[Collected data]
--- START ---

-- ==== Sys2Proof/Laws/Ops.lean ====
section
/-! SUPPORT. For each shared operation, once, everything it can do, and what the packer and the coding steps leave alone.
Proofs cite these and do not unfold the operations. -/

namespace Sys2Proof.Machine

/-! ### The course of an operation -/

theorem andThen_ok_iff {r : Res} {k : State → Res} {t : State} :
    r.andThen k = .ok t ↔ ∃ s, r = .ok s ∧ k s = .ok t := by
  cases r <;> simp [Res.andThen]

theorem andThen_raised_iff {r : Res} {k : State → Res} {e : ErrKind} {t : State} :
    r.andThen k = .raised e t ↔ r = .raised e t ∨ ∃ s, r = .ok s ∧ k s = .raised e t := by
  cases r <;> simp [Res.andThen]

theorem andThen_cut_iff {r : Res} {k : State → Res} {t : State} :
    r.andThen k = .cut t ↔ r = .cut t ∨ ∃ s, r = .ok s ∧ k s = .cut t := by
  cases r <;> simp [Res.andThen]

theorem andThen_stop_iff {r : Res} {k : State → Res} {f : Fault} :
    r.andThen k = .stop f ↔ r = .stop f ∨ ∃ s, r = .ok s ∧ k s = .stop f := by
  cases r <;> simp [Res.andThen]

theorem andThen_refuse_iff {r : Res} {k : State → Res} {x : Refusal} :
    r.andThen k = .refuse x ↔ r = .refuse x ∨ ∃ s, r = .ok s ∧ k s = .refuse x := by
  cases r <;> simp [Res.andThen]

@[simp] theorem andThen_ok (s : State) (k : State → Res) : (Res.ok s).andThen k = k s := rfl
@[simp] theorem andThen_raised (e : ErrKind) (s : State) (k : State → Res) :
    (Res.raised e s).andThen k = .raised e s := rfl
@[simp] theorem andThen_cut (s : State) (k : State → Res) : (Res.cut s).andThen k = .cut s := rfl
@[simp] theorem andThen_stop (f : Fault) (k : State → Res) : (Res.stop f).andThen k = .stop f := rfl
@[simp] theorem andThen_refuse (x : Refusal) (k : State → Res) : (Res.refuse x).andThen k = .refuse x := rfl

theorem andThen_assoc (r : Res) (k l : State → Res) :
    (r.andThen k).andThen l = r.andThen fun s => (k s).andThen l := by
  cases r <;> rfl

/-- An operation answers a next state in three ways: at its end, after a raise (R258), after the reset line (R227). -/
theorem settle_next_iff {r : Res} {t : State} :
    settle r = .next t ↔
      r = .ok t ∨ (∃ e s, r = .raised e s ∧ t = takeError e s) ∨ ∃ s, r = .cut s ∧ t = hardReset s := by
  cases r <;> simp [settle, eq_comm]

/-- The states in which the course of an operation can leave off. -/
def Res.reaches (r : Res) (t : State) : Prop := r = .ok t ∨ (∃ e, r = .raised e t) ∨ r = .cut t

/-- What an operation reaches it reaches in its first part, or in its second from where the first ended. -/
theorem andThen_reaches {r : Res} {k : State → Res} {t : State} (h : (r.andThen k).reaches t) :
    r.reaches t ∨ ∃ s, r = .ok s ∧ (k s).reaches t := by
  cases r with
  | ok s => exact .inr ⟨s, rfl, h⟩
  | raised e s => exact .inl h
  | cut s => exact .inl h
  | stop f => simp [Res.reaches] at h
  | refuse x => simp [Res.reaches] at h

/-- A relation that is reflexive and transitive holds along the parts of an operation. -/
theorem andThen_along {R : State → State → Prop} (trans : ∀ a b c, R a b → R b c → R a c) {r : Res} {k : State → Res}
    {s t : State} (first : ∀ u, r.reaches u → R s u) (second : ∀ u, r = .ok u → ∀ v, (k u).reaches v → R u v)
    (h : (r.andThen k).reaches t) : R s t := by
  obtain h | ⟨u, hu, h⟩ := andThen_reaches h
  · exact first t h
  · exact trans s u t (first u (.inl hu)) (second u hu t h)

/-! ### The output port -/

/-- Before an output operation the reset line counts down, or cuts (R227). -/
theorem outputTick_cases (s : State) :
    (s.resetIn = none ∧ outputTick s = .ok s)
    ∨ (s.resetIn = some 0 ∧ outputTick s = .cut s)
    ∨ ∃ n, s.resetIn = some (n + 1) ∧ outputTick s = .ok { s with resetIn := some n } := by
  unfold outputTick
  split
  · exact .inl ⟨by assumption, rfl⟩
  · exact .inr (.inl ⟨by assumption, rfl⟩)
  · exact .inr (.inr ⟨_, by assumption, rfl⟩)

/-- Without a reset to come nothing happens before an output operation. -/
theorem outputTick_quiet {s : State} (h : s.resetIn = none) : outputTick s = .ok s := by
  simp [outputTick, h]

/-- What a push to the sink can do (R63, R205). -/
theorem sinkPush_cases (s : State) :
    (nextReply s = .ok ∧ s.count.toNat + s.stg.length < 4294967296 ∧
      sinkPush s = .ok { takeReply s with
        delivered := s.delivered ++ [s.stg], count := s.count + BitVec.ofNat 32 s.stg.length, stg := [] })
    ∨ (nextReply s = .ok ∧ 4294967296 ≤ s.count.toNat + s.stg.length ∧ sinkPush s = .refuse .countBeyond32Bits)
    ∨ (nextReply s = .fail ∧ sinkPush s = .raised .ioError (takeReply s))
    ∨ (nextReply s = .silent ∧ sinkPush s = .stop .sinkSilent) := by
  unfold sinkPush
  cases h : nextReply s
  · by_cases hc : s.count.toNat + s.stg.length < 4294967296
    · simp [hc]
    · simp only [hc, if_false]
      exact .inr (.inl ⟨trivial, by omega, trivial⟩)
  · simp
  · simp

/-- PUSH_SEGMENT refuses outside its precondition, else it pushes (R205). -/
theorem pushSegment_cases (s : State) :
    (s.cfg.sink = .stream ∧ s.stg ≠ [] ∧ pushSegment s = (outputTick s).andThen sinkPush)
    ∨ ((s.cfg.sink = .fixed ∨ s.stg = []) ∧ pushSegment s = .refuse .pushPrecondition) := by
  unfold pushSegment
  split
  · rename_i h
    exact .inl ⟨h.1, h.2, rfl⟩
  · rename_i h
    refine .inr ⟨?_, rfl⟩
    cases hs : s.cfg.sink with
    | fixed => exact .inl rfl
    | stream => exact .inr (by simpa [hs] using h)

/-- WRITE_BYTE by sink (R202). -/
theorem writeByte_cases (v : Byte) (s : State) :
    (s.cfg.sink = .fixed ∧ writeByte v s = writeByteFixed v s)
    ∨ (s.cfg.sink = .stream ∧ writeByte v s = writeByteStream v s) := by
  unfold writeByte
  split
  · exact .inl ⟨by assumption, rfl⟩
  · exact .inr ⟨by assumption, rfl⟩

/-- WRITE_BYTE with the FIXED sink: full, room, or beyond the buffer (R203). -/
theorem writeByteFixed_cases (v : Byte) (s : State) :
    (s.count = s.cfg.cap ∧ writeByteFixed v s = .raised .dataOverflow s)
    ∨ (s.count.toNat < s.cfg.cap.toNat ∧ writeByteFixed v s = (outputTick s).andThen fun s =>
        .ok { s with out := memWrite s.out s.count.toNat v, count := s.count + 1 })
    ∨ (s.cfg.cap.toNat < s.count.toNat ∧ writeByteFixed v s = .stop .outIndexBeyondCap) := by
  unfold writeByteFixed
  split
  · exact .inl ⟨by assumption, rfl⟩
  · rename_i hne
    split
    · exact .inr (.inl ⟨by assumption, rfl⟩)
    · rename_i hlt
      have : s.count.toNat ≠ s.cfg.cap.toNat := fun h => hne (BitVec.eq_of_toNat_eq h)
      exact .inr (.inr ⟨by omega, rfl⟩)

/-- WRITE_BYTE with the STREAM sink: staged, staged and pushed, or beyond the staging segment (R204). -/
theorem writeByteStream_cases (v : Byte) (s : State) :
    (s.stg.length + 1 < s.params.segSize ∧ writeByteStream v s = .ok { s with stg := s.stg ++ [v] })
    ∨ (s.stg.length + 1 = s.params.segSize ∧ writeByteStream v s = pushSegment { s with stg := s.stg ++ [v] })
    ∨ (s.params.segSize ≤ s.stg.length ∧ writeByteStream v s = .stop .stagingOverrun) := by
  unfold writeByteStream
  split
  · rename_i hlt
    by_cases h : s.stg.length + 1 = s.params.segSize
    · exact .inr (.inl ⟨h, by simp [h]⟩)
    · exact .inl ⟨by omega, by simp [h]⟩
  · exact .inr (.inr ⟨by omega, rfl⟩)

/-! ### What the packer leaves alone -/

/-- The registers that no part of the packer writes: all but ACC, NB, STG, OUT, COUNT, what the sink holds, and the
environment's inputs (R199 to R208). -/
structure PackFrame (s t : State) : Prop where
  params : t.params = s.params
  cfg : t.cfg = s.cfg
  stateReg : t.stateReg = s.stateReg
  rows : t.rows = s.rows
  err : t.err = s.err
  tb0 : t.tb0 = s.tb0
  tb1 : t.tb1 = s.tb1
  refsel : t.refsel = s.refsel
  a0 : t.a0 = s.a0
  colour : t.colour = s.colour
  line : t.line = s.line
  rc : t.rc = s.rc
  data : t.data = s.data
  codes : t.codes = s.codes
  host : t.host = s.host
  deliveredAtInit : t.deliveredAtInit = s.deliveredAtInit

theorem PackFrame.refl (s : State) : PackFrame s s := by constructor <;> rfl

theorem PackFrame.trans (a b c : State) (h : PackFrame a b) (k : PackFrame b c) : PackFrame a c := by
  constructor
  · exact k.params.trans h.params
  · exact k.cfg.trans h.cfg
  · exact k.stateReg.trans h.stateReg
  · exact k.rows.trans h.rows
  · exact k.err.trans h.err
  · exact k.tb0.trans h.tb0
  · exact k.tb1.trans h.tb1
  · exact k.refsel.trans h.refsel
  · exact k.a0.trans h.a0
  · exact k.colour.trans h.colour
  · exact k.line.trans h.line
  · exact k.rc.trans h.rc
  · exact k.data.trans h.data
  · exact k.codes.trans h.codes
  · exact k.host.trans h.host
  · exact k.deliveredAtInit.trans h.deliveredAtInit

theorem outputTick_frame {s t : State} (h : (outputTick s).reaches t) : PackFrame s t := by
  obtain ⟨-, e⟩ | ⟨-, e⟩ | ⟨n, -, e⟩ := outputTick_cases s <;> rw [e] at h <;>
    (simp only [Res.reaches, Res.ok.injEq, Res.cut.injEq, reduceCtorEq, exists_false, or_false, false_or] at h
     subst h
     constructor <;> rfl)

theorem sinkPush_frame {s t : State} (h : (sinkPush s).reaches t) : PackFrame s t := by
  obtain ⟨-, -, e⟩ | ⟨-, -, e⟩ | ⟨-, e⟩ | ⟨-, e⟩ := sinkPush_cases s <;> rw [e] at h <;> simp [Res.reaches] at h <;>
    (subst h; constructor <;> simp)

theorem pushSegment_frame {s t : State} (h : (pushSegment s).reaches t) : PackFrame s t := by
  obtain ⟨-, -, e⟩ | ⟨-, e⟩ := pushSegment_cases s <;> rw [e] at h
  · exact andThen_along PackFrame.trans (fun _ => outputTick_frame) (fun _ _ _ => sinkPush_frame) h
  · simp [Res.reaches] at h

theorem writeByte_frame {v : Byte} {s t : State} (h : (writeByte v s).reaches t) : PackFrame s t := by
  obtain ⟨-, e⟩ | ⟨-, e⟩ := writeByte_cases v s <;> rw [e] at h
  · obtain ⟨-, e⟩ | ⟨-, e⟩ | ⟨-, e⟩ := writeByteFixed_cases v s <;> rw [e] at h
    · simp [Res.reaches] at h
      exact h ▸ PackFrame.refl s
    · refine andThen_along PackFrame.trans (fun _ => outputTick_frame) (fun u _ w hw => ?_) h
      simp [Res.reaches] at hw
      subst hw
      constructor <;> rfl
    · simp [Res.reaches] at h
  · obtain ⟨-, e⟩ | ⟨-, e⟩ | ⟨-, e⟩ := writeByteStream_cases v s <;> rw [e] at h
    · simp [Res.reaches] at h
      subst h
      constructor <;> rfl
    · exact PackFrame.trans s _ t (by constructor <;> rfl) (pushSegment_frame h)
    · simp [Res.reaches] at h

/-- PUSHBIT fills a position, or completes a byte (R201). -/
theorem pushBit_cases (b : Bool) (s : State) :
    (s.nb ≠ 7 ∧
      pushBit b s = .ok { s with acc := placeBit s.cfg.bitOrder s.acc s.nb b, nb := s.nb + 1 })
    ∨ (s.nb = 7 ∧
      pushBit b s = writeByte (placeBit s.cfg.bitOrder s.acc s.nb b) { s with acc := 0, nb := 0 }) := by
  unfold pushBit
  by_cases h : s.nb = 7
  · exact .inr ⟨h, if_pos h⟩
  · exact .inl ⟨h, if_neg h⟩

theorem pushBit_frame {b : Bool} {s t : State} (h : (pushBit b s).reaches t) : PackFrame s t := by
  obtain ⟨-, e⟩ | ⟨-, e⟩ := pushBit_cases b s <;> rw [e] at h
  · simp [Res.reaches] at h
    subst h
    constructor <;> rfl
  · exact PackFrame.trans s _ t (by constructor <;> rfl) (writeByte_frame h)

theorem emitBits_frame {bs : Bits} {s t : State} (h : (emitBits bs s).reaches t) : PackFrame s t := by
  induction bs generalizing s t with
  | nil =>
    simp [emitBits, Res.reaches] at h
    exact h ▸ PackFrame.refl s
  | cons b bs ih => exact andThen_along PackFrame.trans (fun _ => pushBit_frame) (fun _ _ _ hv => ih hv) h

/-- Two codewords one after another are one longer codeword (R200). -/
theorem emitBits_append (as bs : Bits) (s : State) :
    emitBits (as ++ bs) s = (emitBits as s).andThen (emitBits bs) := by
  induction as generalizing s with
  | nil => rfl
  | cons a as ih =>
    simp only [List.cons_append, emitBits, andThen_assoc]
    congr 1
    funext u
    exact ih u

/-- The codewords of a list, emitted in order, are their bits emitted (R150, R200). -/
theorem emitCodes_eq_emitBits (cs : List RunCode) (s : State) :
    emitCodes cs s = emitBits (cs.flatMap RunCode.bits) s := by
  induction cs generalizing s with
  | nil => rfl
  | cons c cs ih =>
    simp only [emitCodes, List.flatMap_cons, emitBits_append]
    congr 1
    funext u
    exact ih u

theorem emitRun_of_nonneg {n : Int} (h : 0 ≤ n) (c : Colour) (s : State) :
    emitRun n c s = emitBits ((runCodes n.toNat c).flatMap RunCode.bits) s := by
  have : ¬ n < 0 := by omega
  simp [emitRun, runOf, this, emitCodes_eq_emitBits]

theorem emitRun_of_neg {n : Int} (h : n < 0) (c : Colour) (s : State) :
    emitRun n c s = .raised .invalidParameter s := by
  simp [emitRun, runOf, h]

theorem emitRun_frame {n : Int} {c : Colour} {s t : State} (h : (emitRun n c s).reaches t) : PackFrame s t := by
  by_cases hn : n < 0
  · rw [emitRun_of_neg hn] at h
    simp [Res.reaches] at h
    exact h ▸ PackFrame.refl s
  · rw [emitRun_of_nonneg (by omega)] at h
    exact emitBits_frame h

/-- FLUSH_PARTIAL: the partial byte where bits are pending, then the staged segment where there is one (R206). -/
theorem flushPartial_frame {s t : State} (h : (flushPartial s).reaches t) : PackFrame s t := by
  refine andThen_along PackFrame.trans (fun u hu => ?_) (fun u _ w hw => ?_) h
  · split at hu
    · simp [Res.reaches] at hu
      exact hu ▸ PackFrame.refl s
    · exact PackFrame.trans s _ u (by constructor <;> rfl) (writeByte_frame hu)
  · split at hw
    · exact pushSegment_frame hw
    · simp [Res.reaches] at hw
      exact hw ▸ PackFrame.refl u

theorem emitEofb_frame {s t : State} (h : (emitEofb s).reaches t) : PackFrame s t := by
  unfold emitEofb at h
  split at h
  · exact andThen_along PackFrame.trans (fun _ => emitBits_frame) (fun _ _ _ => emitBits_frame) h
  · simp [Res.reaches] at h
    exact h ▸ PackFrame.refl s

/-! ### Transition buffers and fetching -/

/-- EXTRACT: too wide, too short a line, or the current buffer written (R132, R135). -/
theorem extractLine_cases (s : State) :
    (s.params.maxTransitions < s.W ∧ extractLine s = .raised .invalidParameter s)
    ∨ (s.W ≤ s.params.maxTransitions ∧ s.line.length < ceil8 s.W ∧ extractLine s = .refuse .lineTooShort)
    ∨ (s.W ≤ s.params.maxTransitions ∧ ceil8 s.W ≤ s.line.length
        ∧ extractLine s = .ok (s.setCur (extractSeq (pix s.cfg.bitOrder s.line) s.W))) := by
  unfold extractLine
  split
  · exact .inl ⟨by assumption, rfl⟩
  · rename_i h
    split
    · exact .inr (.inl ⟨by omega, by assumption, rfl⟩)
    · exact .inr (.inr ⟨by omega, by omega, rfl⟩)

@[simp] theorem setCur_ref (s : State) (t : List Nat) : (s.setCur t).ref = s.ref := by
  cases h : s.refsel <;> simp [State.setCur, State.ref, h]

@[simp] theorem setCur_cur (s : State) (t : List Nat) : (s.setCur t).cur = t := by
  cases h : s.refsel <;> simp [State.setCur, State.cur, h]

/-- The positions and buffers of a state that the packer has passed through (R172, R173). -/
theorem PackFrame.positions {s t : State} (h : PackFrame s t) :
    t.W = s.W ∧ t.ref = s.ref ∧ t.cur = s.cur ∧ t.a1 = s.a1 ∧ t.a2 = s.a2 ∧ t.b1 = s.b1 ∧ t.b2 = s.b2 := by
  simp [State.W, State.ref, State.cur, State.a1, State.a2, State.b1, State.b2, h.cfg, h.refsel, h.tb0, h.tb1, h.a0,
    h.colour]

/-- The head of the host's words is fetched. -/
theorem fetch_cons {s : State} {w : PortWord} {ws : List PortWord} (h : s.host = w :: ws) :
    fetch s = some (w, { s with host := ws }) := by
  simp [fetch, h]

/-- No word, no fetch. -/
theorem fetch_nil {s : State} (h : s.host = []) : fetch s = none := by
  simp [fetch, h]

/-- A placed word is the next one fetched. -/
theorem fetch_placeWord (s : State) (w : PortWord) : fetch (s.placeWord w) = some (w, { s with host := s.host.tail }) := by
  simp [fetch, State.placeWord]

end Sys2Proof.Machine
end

--- END ---

> _TASK DESCRIPTION_: Above are records; repeat only the lines starting at the line with "refsel : t.refsel = s.refsel" and ending at the line with "exact k.a0.trans h.a0", exactly as they appear, both included.

> _EXERCISE ANSWER_:
  refsel : t.refsel = s.refsel
  a0 : t.a0 = s.a0
  colour : t.colour = s.colour
  line : t.line = s.line
  rc : t.rc = s.rc
  data : t.data = s.data
  codes : t.codes = s.codes
  host : t.host = s.host
  deliveredAtInit : t.deliveredAtInit = s.deliveredAtInit

theorem PackFrame.refl (s : State) : PackFrame s s := by constructor <;> rfl

theorem PackFrame.trans (a b c : State) (h : PackFrame a b) (k : PackFrame b c) : PackFrame a c := by
  constructor
  · exact k.params.trans h.params
  · exact k.cfg.trans h.cfg
  · exact k.stateReg.trans h.stateReg
  · exact k.rows.trans h.rows
  · exact k.err.trans h.err
  · exact k.tb0.trans h.tb0
  · exact k.tb1.trans h.tb1
  · exact k.refsel.trans h.refsel
  · exact k.a0.trans h.a0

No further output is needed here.